4. The actuator of claim 1, wherein the anti-rotation rod is removably coupled to the actuator housing.

5. An actuator, comprising: a housing assembly; an actuator shaft rotationally mounted in the housing assembly, the actuator shaft adapted to receive a drive torque and configured, upon receipt thereof, to rotate; an actuation member mounted on the actuator shaft, the actuation member configured to translate in response to rotation of the actuator shaft; a rod engagement structure extending from the actuation member and translatable therewith, the rod engagement structure including a first arm and a second arm, the first arm and the second arm spaced apart from each other to define a rod passageway; and an anti-rotation rod connected to the housing assembly and extending therefrom through the rod passageway, the anti-rotation rod configured to only selectively and non-continuously engage the rod engagement structure, to thereby prevent rotation of the actuation member, wherein: the anti-rotation rod includes a first end and a second end; the first end is coupled to the actuator housing; the second end is adapted to be coupled to a fixed structure; and rotation of the actuation member is prevented when the anti-rotation rod engages the rod engagement structure.

6. The actuator of claim 5, wherein: the actuator shaft comprises a ball screw; and the actuation member comprises a ball nut.

7. The actuator of claim 5, wherein the anti-rotation rod is removably coupled to the actuator housing.

8. An actuator, comprising: a housing assembly; a ball screw rotationally mounted in the housing assembly, the ball screw adapted to receive a drive torque and configured, upon receipt thereof, to rotate; a ball nut mounted on the actuator shaft, the ball nut configured to translate in response to rotation of the actuator shaft; an extension tube connected to the ball nut and translatable therewith; a rod engagement structure extending from the ball nut and translatable therewith; and an anti-rotation rod connected to the housing assembly and extending therefrom, the anti-rotation rod configured to only selectively and non-continuously engage the rod engagement structure, and thereby prevent rotation of the ball nut, wherein: the anti-rotation rod includes a first end and a second end; the first end is coupled to the actuator housing; the second end is adapted to be coupled to a fixed structure; and rotation of the actuation member is prevented when the anti-rotation rod engages the rod engagement structure.

9. The actuator of claim 8, wherein: the rod engagement structure comprises a first arm and a second arm, the first arm and the second arm spaced apart from each other to define a rod passageway; and the anti-rotation rod extends through the rod passageway.

10. The actuator of claim 8, wherein the anti-rotation rod is removably coupled to the actuator housing.

Description

BRIEF DESCRIPTION OF THE DRAWINGS

(1) The present invention will hereinafter be described in conjunction with the following drawing figures, wherein like numerals denote like elements, and wherein:

(2) FIG. 1 depicts a cross section view of one embodiment of an electromechanical actuator (EMA);

(3) FIG. 2 depicts a plan view of the EMA depicted in FIG. 1,

(4) FIGS. 3 and 4 depict a close-up views of different portions of the EMA depicted in FIG. 2; and

(5) FIG. 5 depicts a plan view of another embodiment of an EMA.

DETAILED DESCRIPTION

(6) The following detailed description is merely exemplary in nature and is not intended to limit the invention or the application and uses of the invention.
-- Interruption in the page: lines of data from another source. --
def modPh (n : Nat) (f : Phase → Phase) (s : State) : State := { s with ph := tmod s.ph n f }
def modGal (g : Nat) (f : Gallery → Gallery) (s : State) : State := { s with gal := tmod s.gal g f }
def modFe (n : Nat) (f : FrontEnd → FrontEnd) (s : State) : State := { s with fe := tmod s.fe n f }
def modCh (k : Nat) (f : Channel → Channel) (s : State) : State := { s with ch := tmod s.ch k f }
def modEst (k : Nat) (f : Estimator → Estimator) (s : State) : State := { s with est := tmod s.est k f }
def modRing (r : Nat) (f : Ring → Ring) (s : State) : State := { s with ring := tmod s.ring r f }
def modSqz (r : Nat) (f : Sqz → Sqz) (s : State) : State := { s with sqz := tmod s.sqz r f }
def modTold (k : Nat) (f : Told → Told) (s : State) : State := { s with thm := { s.thm with told := tmod s.thm.told k f } }
def modDie (i : Nat) (f : Die → Die) (s : State) : State := { s with thm := { s.thm with die := tmod s.thm.die i f } }
def modRail (r : Nat) (f : Rail → Rail) (s : State) : State := { s with seq := { s.seq with rails := tmod s.seq.rails r f } }
def modTc (e : Nat) (f : TcEnt → TcEnt) (s : State) : State := { s with tb := { s.tb with tc := tmod s.tb.tc e f } }
def modGrp (g : Nat) (f : Group → Group) (s : State) : State := { s with tb := { s.tb with grp := tmod s.tb.grp g f } }

/-- Apply an operation for each index of a list, in order. -/
def forEach (l : List Nat) (f : Nat → State → State) (s : State) : State := l.foldl (fun t i => f i t) s

/-- The indices 0 to n - 1. -/
def upto (n : Nat) : List Nat := List.range n

/-! ### Modes (R1) and time (R9, R241 to R243) -/

/-- A mode in which VPLL is up, so launch ticks count (R243). -/
def Mode.up : Mode → Bool
  | .backup | .ship => false
  | _ => true

/-- The mode code of R525. -/
def Mode.code : Mode → Nat
  | .backup => 0 | .ship => 1 | .rest => 2 | .load => 3 | .run => 4 | .safe => 5 | .service => 6

/-- The mode of a code; LOAD for a code that is not used. -/
def Mode.ofCode : Nat → Mode
  | 0 => .backup | 1 => .ship | 2 => .rest | 4 => .run | 5 => .safe | 6 => .service | _ => .load

/-- RUN, or SERVICE with stage operation enabled (R225, R236, R491). -/
def stageOn (s : State) : Bool := s.mode == .run || (s.mode == .service && s.acc.stageOp)

/-- Run-time ticks of a number of milliseconds or seconds: the first tick count not below it (8,192 a second). -/
def msTk (ms : Nat) : Nat := (ms * 8192 + 999) / 1000
def secTk (sec : Nat) : Nat := sec * 8192

/-- Whole milliseconds and seconds in a number of ticks. -/
def tkMs (tk : Nat) : Nat := tk * 1000 / 8192
def tkSec (tk : Nat) : Nat := tk / 8192

/-- Run time elapsed since a tick. -/
def since (s : State) (tk : Nat) : Nat := s.tb.run - tk

/-- The tick index of the present line time within its second (R242). -/
def tickIdx (s : State) : Nat := s.tb.frac / 2 ^ 19

/-- Line time in ns, and in units of 2^-32 s. -/
def lineNs (s : State) : Int := (s.tb.sec : Int) * 1000000000 + (s.tb.frac * 1000000000 / 2 ^ 32 : Nat)
def lineU (s : State) : Nat := s.tb.sec * 2 ^ 32 + s.tb.frac

/-! ### Events (R446, R495, R526) -/

/-- Append an event to its crossing. A clocked producer's crossing keeps 16 argument records: beyond them the event
still counts and its record is lost (R495). -/
def pushEvent (e : Event) (s : State) : State :=
  let full := e.prod != .fabric && decide (16 ≤ (s.fab.events.filter fun x => x.prod == e.prod && !x.lost).length)
  let e' := if full then { e with ch := 0xFF, akind := 2, arg := leBytes 4 0, lost := true } else e
  { s with fab := { s.fab with events := s.fab.events ++ [e'] } }
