-- ==== Sys2Proof/Machine/Sha.lean ====
section
/-!
DEFINITION. SHA-256 and HMAC-SHA-256 (R473, R477, R345): FIPS 180-4 and RFC 2104, which the spec names and does not
repeat (PRESUMED, log entry 13).
-/

namespace Sys2Proof.Machine

/-- The round constants. -/
def Sha.k : List Word :=
  [0x428A2F98, 0x71374491, 0xB5C0FBCF, 0xE9B5DBA5, 0x3956C25B, 0x59F111F1, 0x923F82A4, 0xAB1C5ED5] ++
  [0xD807AA98, 0x12835B01, 0x243185BE, 0x550C7DC3, 0x72BE5D74, 0x80DEB1FE, 0x9BDC06A7, 0xC19BF174] ++
  [0xE49B69C1, 0xEFBE4786, 0x0FC19DC6, 0x240CA1CC, 0x2DE92C6F, 0x4A7484AA, 0x5CB0A9DC, 0x76F988DA] ++
  [0x983E5152, 0xA831C66D, 0xB00327C8, 0xBF597FC7, 0xC6E00BF3, 0xD5A79147, 0x06CA6351, 0x14292967] ++
  [0x27B70A85, 0x2E1B2138, 0x4D2C6DFC, 0x53380D13, 0x650A7354, 0x766A0ABB, 0x81C2C92E, 0x92722C85] ++
  [0xA2BFE8A1, 0xA81A664B, 0xC24B8B70, 0xC76C51A3, 0xD192E819, 0xD6990624, 0xF40E3585, 0x106AA070] ++
  [0x19A4C116, 0x1E376C08, 0x2748774C, 0x34B0BCB5, 0x391C0CB3, 0x4ED8AA4A, 0x5B9CCA4F, 0x682E6FF3] ++
  [0x748F82EE, 0x78A5636F, 0x84C87814, 0x8CC70208, 0x90BEFFFA, 0xA4506CEB, 0xBEF9A3F7, 0xC67178F2]

/-- The initial hash value. -/
def Sha.h0 : List Word := [0x6A09E667, 0xBB67AE85, 0x3C6EF372, 0xA54FF53A, 0x510E527F, 0x9B05688C, 0x1F83D9AB, 0x5BE0CD19]

def Sha.rotr (x : Word) (n : Nat) : Word := (x >>> n) ||| (x <<< (32 - n))

/-- The big-endian words of bytes. -/
def Sha.words : List Byte → List Word
  | a :: b :: c :: d :: l => wordN (((a.toNat * 256 + b.toNat) * 256 + c.toNat) * 256 + d.toNat) :: Sha.words l
  | _ => []

/-- The big-endian bytes of a word. -/
def Sha.bytes (w : Word) : List Byte := [BitVec.ofNat 8 (w.toNat / 2 ^ 24), BitVec.ofNat 8 (w.toNat / 2 ^ 16), BitVec.ofNat 8 (w.toNat / 2 ^ 8), BitVec.ofNat 8 w.toNat]

/-- The message schedule is extended by n words; the words are kept newest first. -/
def Sha.extend : Nat → List Word → List Word
  | 0, w => w
  | n + 1, w =>
    let g (i : Nat) : Word := w.getD i 0
    let s0 := Sha.rotr (g 14) 7 ^^^ Sha.rotr (g 14) 18 ^^^ (g 14 >>> 3)
    let s1 := Sha.rotr (g 1) 17 ^^^ Sha.rotr (g 1) 19 ^^^ (g 1 >>> 10)
    Sha.extend n ((s1 + g 6 + s0 + g 15) :: w)

/-- The working variables a to h. -/
structure Sha.Vars where
  a : Word
  b : Word
  c : Word
  d : Word
  e : Word
  f : Word
  g : Word
  h : Word

/-- One round. -/
def Sha.round (v : Sha.Vars) (k w : Word) : Sha.Vars :=
  let s1 := Sha.rotr v.e 6 ^^^ Sha.rotr v.e 11 ^^^ Sha.rotr v.e 25
  let ch := (v.e &&& v.f) ^^^ ((~~~ v.e) &&& v.g)
  let t1 := v.h + s1 + ch + k + w
  let s0 := Sha.rotr v.a 2 ^^^ Sha.rotr v.a 13 ^^^ Sha.rotr v.a 22
  let maj := (v.a &&& v.b) ^^^ (v.a &&& v.c) ^^^ (v.b &&& v.c)
  { a := t1 + s0 + maj, b := v.a, c := v.b, d := v.c, e := v.d + t1, f := v.e, g := v.f, h := v.g }

/-- One block of 16 words. -/
def Sha.block (h w : List Word) : List Word :=
  let sched := (Sha.extend 48 w.reverse).reverse
  let g (i : Nat) : Word := h.getD i 0
  let v := (Sha.k.zip sched).foldl (fun v x => Sha.round v x.1 x.2) (Sha.Vars.mk (g 0) (g 1) (g 2) (g 3) (g 4) (g 5) (g 6) (g 7))
  [g 0 + v.a, g 1 + v.b, g 2 + v.c, g 3 + v.d, g 4 + v.e, g 5 + v.f, g 6 + v.g, g 7 + v.h]

/-- The blocks of a message, n of them. -/
def Sha.blocks : Nat → List Word → List Word → List Word
  | 0, h, _ => h
  | n + 1, h, w => Sha.blocks n (Sha.block h (w.take 16)) (w.drop 16)

/-- The padding of a message. -/
def Sha.pad (m : List Byte) : List Byte :=
  m ++ [0x80] ++ List.replicate ((119 - m.length % 64) % 64) 0 ++ (leBytes 8 (8 * m.length)).reverse

/-- SHA-256 of a message: 32 bytes. -/
def sha256 (m : List Byte) : List Byte :=
  let w := Sha.words (Sha.pad m)
  (Sha.blocks (w.length / 16) Sha.h0 w).flatMap Sha.bytes

/-- HMAC-SHA-256 with a key of at most 64 bytes. -/
def hmacSha256 (key m : List Byte) : List Byte :=
  let k := slice key 0 64
  sha256 (k.map (· ^^^ 0x5C) ++ sha256 (k.map (· ^^^ 0x36) ++ m))

end Sys2Proof.Machine
end

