/-- A pending command whose launch time a step skips is MISSED for all of its targets, a MODE command with its drain; any other
that waits launches at its line time (R250). -/
def skipTc (old new : Nat) (i : Nat) (s : State) : State :=
  let e := s.getTc i
  let t := Tc.time e.raw
  let waits := e.slot == .pending || (e.slot == .released && decide (s.tb.run < e.l))
  if waits && decide (old ≤ t) && decide (t < new) then
    let tg := if e.slot = .pending then tcTargets s e.raw else e.targets
    let s1 := modTc i (fun e => { e with targets := tg, applied := 0, superseded := 0, l := s.tb.run, epoch := if e.slot = .pending then Tc.epoch e.raw else e.epoch }) s
    drainOf i (fun _ => none) (tcComplete i 4 s1)
  else if waits && e.slot == .released then
    drainOf i (fun d => some { d with from_ := tickOf s t }) (modTc i (fun e => { e with l := tickOf s t }) s)
  else s

/-- A requested step is applied at a free edge within 16,384 ticks of its request, or forced at the next one (R249, R250). -/
def execTimeStepApply (s : State) : Host.Outcome State Fault Refusal :=
  match s.tb.step with
  | none => .next s
  | some (delta, at_) =>
    let forced := decide (16384 < since s at_)
    if launchWaits s && !forced then .next s
    else
      let dc := rnd (delta * 2 ^ 28) 1000000000
      let old := lineU s
      let new := ((old : Int) + dc * 16).toNat
      let s0 := if forced then raise .timebase Cause.tbStepForced 0xFF s else s
      let oldArg := leBytes 4 s.tb.frac ++ leBytes 6 s.tb.sec ++ [0, 0]
      let s1 := splitStreams s0
      let s2 := modTb (fun t => { setLine new t with step := none, nSteps := incSat 8 t.nSteps, stepTk := t.run }) s1
      let s3 := forEach (upto 128) (modFe · fun f => { f with stepSub := s.tb.run + 3 }) s2
      let s4 := raiseSrc .timebase Cause.timeStepped 0xFF 141 5
        (leBytesI 8 (rnd (dc * 1000000000) (2 ^ 28)) ++ oldArg ++ leBytes 4 s3.tb.frac ++ leBytes 6 s3.tb.sec ++ [0, 0]) s3
      .next (forEach (tcFind s fun e => e.live) (skipTc old new) s4)

end Sys2Proof.Machine
end

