-- ==== Sys2Proof/Machine/Backup.lean ====
section
/-!
DEFINITION. The backup domain: calendar, freezes and counts (R407 to R409), trim and discipline (R410 to R413),
alarm, periodic wake and wakes (R414 to R416), backup RAM (R417, R418), supply of the domain (R403 to R406), and one
oscillator count.
-/

namespace Sys2Proof.Machine

def modRtc (f : Rtc → Rtc) (s : State) : State := { s with rtc := f s.rtc }

/-- The access paths exist: a mode with rails up (R1, R407). -/
def pathsUp (s : State) : Bool := s.mode.up

/-! ### RTC_CTRL fields -/

def rtcCtrl (s : State) : Nat := cfgN s 0x003020
def rtcHalt (s : State) : Bool := bitN (rtcCtrl s) 0
def rtcAlmEn (s : State) : Bool := bitN (rtcCtrl s) 2
def rtcPwakeEn (s : State) : Bool := bitN (rtcCtrl s) 3
def rtcRestAct (s : State) : Bool := bitN (rtcCtrl s) 4
def rtcN (s : State) : Nat := cfgF s 0x00303C 0 24

/-! ### The calendar (R407) -/

def leapYear (y : Nat) : Bool := (y % 4 == 0 && y % 100 != 0) || y % 400 == 0

def monthDays (y m : Nat) : Nat :=
  match m with
  | 2 => if leapYear y then 29 else 28
  | 4 | 6 | 9 | 11 => 30
  | _ => 31

/-- The date exists (R409). -/
def dateExists (c : Calendar) : Bool :=
  decide (2000 ≤ c.year) && decide (c.year ≤ 2199) && decide (1 ≤ c.mon) && decide (c.mon ≤ 12) && decide (1 ≤ c.day)
    && decide (c.day ≤ monthDays c.year c.mon)

/-- One second later; after 2199-12-31 23:59:59 the calendar continues at 2000-01-01 00:00:00. -/
def nextSecond (c : Calendar) : Calendar :=
  let c := { c with sub := 0 }
  if c.sec < 59 then { c with sec := c.sec + 1 }
  else if c.min < 59 then { c with sec := 0, min := c.min + 1 }
  else if c.hour < 23 then { c with sec := 0, min := 0, hour := c.hour + 1 }
  else if c.day < monthDays c.year c.mon then { c with sec := 0, min := 0, hour := 0, day := c.day + 1 }
  else if c.mon < 12 then { c with sec := 0, min := 0, hour := 0, day := 1, mon := c.mon + 1 }
  else if c.year < 2199 then { c with sec := 0, min := 0, hour := 0, day := 1, mon := 1, year := c.year + 1 }
  else {}

/-- Days from 2000-01-01 to the first day of year y, and to the first of month m within a year. -/
def daysToYear (y : Nat) : Nat := let n := y - 2000; 365 * n + (n + 3) / 4 - (n + 99) / 100 + (n + 399) / 400
def daysToMonth (y m : Nat) : Nat := sumN ((upto (m - 1)).map fun i => monthDays y (i + 1))

/-- Seconds since 2000-01-01 00:00:00. -/
def calSeconds (c : Calendar) : Nat :=
  86400 * (daysToYear c.year + daysToMonth c.year c.mon + (c.day - 1)) + 3600 * c.hour + 60 * c.min + c.sec

/-- Month and day of a day number within a year. -/
def monthOf (y : Nat) : Nat → Nat → Nat → Nat × Nat
  | 0, m, d => (m, d + 1)
  | f + 1, m, d => if d < monthDays y m then (m, d + 1) else monthOf y f (m + 1) (d - monthDays y m)

/-- The calendar of a number of seconds since 2000-01-01, modulo the 200 years it spans. -/
def calOfSeconds (t : Nat) : Calendar :=
  let t := t % (86400 * daysToYear 2200)
  let days := t / 86400
  let r := t % 86400
  let y0 := 2000 + days / 366
  let y1 := (upto 3).foldl (fun y _ => if daysToYear (y + 1) ≤ days then y + 1 else y) y0
  let md := monthOf y1 11 1 (days - daysToYear y1)
  { sub := 0, sec := r % 60, min := r / 60 % 60, hour := r / 3600, day := md.2, mon := md.1, year := y1 }

/-- The last count of the last second of 2199. -/
def calLast (c : Calendar) : Bool :=
  c.year == 2199 && calSeconds c + 1 == 86400 * daysToYear 2200 && c.sub == 32767

/-- CALENDAR_WRAP: the roll-over after the last second of 2199; VALID becomes 0 (R407). A halted calendar does not
roll over. -/
def execCalendarWrap (s : State) : Host.Outcome State Fault Refusal :=
  if rtcHalt s || !calLast s.rtc.cal then .next s else .next (modRtc (fun r => { r with cal := {}, valid := false }) s)

/-- No oscillator edge for 8 ms (R407); the event waits for an access path. -/
def execRtcOscFail (s : State) : Host.Outcome State Fault Refusal :=
  let s1 := modRtc (fun r => { r with oscFail := true, valid := false }) s
  if pathsUp s then .next (raise .backup Cause.rtcOscFail 0xFF s1) else .next (modRtc (fun r => { r with oscEv := true }) s1)

/-! ### Freezes (R408) -/

/-- A read of RTC_SUBSEC: all seven counts are copied into the path's shadows, which stay frozen. -/
def freezeCal (p : Path) (s : State) : Word × State :=
  (wordN s.rtc.cal.sub, modShad p (fun h => { h with cal := some (s.rtc.cal, 0) }) s)

/-- A freeze has lasted 32,768 counts, so it has ended (R408). -/
def freezeOver (h : Shadow) : Bool := match h.cal with | some (_, n) => decide (32768 ≤ n) | none => false

/-- The counts a path reads: the shadows during a freeze, the live counters outside. -/
def calSeen (s : State) (p : Path) : Calendar :=
  match (s.shad p).cal with
  | some (c, n) => if n < 32768 then c else s.rtc.cal
  | none => s.rtc.cal

/-- A read of RTC_YEAR returns its shadow and ends the freeze. -/
def readYear (p : Path) (s : State) : Word × State :=
  (wordN (calSeen s p).year, modShad p (fun h => { h with cal := none, stale := h.stale || freezeOver h }) s)

def execRtcSubsecRead (p : Path) (s : State) : Host.Outcome State Fault Refusal :=
  if !pathsUp s then .next s
  else let r := freezeCal p s; .next (emit (.readData p 0x003000 r.1) r.2)

def execRtcYearRead (p : Path) (s : State) : Host.Outcome State Fault Refusal :=
  if !pathsUp s then .next s
  else let r := readYear p s; .next (emit (.readData p 0x003018 r.1) r.2)

/-- 32,768 counts without a read of RTC_YEAR: the freeze ends and STALE is set. -/
def execRtcFreezeTimeout (p : Path) (s : State) : Host.Outcome State Fault Refusal :=
  if freezeOver (s.shad p) then .next (modShad p (fun h => { h with cal := none, stale := true }) s) else .next s

/-! ### Counts and RTC_CTRL (R409) -/

def rtcWerr (s : State) : State := raise .backup Cause.rtcWerr 0xFF (modRtc (fun r => { r with werr := true }) s)

/-- Range of a count register. -/
def calRange : CalField → Nat × Nat
  | .sec | .min => (0, 59)
  | .hour => (0, 23)
  | .day => (1, 31)
  | .mon => (1, 12)
  | .year => (2000, 2199)

/-- Bits of a count register's field. -/
def calBits : CalField → Nat
  | .sec | .min => 6
  | .hour | .day => 5
  | .mon => 4
  | .year => 12

/-- The address of a count register (R420). -/
def calAddr : CalField → Nat
  | .sec => 0x003004 | .min => 0x003008 | .hour => 0x00300C | .day => 0x003010 | .mon => 0x003014 | .year => 0x003018

def setCal (f : CalField) (n : Nat) (c : Calendar) : Calendar :=
  match f with
  | .sec => { c with sec := n }
  | .min => { c with min := n }
  | .hour => { c with hour := n }
  | .day => { c with day := n }
  | .mon => { c with mon := n }
  | .year => { c with year := n }

/-- A write of RTC_SEC to RTC_YEAR; reserved bits are taken as 0 (R6). -/
def writeCount (f : CalField) (v : Word) (s : State) : State :=
  let n := field v 0 (calBits f)
  if rtcHalt s && decide ((calRange f).1 ≤ n) && decide (n ≤ (calRange f).2) then
    modRtc (fun r => { r with cal := setCal f n r.cal }) s
  else rtcWerr s

def execRtcCountWrite (_p : Path) (field : CalField) (v : Word) (s : State) : Host.Outcome State Fault Refusal :=
  .next (regGate (calAddr field) (writeCount field v) s)

/-- A write of RTC_CTRL. Clearing HALT needs a date that exists; counting then restarts at RTC_SUBSEC 0 with a new
trim window, and VALID becomes 1. -/
def writeRtcCtrl (v : Word) (s : State) : State :=
  let w := v &&& 0x1F
  if rtcHalt s && !w.toNat.testBit 0 then
    if dateExists s.rtc.cal then
      setCfg 0x003020 w (modRtc (fun r => { r with cal := { r.cal with sub := 0 }, winSec := 0, held := false, trim := r.trimNext, valid := true }) s)
    else rtcWerr (setCfg 0x003020 (w ||| 1) s)
  else setCfg 0x003020 w s

def execRtcCtrlWrite (_p : Path) (v : Word) (s : State) : Host.Outcome State Fault Refusal :=
  .next (regGate 0x003020 (writeRtcCtrl v) s)

/-- A write of RTC_TRIM takes effect from the next window (R410); it is limited to its range. -/
def writeRtcTrim (v : Word) (s : State) : State :=
  modRtc (fun r => { r with trimNext := clampI (signN 10 (field v 0 10)) (-511) 511 }) s

/-- A new trim window begins 64 s after the last (R410). -/
def execRtcTrimWindow (s : State) : Host.Outcome State Fault Refusal :=
  if rtcHalt s || decide (s.rtc.winSec < 64) then .next s else .next (modRtc (fun r => { r with winSec := 0, trim := r.trimNext }) s)

/-! ### Discipline (R411 to R413) -/

/-- The conditions of the hand-off (R263, R411). -/
def handoffRuns (s : State) : Bool :=
  bitN (cfgN s 0x002000) 3 && s.tb.st == .locked && decide (8192 * 60 ≤ since s s.tb.lockTk) && s.tb.utc.2

/-- TAI seconds at 2000-01-01 00:00:00 on the PTP scale, before the UTC offset is removed. -/
def ptpEpoch2000 : Nat := 946684800

/-- The hand-off at a line-time second edge with TB_SEC mod 64 = 0, which the block sees in the launch tick it falls in. -/
def execRtcHandoff (s : State) : Host.Outcome State Fault Refusal :=
  if handoffRuns s = false ∨ s.tb.sec % 64 ≠ 0 ∨ 2 ^ 19 ≤ s.tb.frac then
    .next (if handoffRuns s then s else modRtc (fun r => { r with disc := false }) s)
  else if rtcHalt s then .next (modRtc (fun r => { r with disc := false }) s)
  else
    let u : Int := (s.tb.sec : Int) - s.tb.utc.1 - ptpEpoch2000
    let r := s.rtc
    let e := ((calSeconds r.cal : Int) - u) * 32768 + r.cal.sub
    let s1 := modRtc (fun r => { r with derr := e, disc := true }) s
    if r.valid = false ∨ r.utcOk = false ∨ 16384 ≤ e.natAbs ∨ s.tb.utc.1 ≠ r.utcOfs then
      let s2 := modRtc (fun r => { r with cal := calOfSeconds u.toNat, utcOfs := s.tb.utc.1, valid := true, utcOk := true,
                                          winSec := 0, held := false, ePrev := 0, trim := r.trimNext }) s1
      if r.valid then .next (raise .backup Cause.rtcStepped 0xFF s2)
      else .next (raise .backup Cause.rtcSet 0xFF (modRtc (fun r => { r with f := 0, trim := 0, trimNext := 0, trimSat := false }) s2))
    else
      let f := clampI (r.trim - (e - r.ePrev)) (-511) 511
      let t := clampI (f - rnd e 4) (-511) 511
      let sat := f == 511 || f == -511
      let s2 := modRtc (fun r => { r with f := f, trim := t, trimNext := t, ePrev := e, winSec := 0, held := false, trimSat := sat }) s1
      .next (if sat && !r.trimSat then raise .backup Cause.rtcTrimSat 0xFF s2 else s2)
As used herein, the word exemplary means serving as an example, instance, or illustration. Thus, any embodiment described herein as exemplary is not necessarily to be construed as preferred or advantageous over other embodiments. All of the embodiments described herein are exemplary embodiments provided to enable persons skilled in the art to make or use the invention and not to limit the scope of the invention which is defined by the claims. Furthermore, there is no intention to be bound by any expressed or implied theory presented in the preceding technical field, background, brief summary, or the following detailed description.

(7) Referring first to FIG. 1, a cross section view of an exemplary actuator is depicted, and includes a housing assembly 102, an actuator shaft 104, and an actuation member 106. The actuator shaft 104 extends through the housing assembly 102, and is rotationally mounted therein via a duplex bearing assembly 108. The housing assembly 102 is configured to be connected, via a gimbal mount 112, to a stationary support structure, such as the forward end of an engine nacelle support (not illustrated). The depicted actuator assembly 100 also includes an optional lock assembly 114, which is coupled to the actuator housing 102.

(8) The actuator shaft 104 is adapted to receive a drive torque from a drive source 105 (shown in phantom in FIG. 1), such as a motor, and is configured, upon receipt of the drive torque, to rotate. It will be appreciated that the motor could be electric, hydraulic (including fuel), or pneumatic. Moreover, the drive source need not be implemented as a motor, but could be any one of numerous electric, hydraulic (including fuel), or pneumatic sources of drive torque. It will additionally be appreciated that the actuator shaft 104 may be variously configured and implemented, but in the depicted embodiment it is implemented as a ball screw shaft that includes a first end 116, a second end 118, and an outer surface 122. The outer surface 122 has a single or a plurality of ball grooves (or threads) 124 formed thereon. The first end 116 of the actuator shaft 104, at least in the depicted embodiment, is coupled to a first bevel gear 126-1, which mates with a second bevel gear 126-2. The second bevel gear 126-2 is coupled to a drive shaft 128, which is rotationally mounted in the housing assembly 102 via suitable bearing assemblies 132. The drive shaft 128 is adapted to receive a drive torque from the drive source 105, and transfer the drive torque, via the first and second bevel gears 126-1, 126-2, to the actuator shaft 104, causing the actuator shaft 104 to rotate.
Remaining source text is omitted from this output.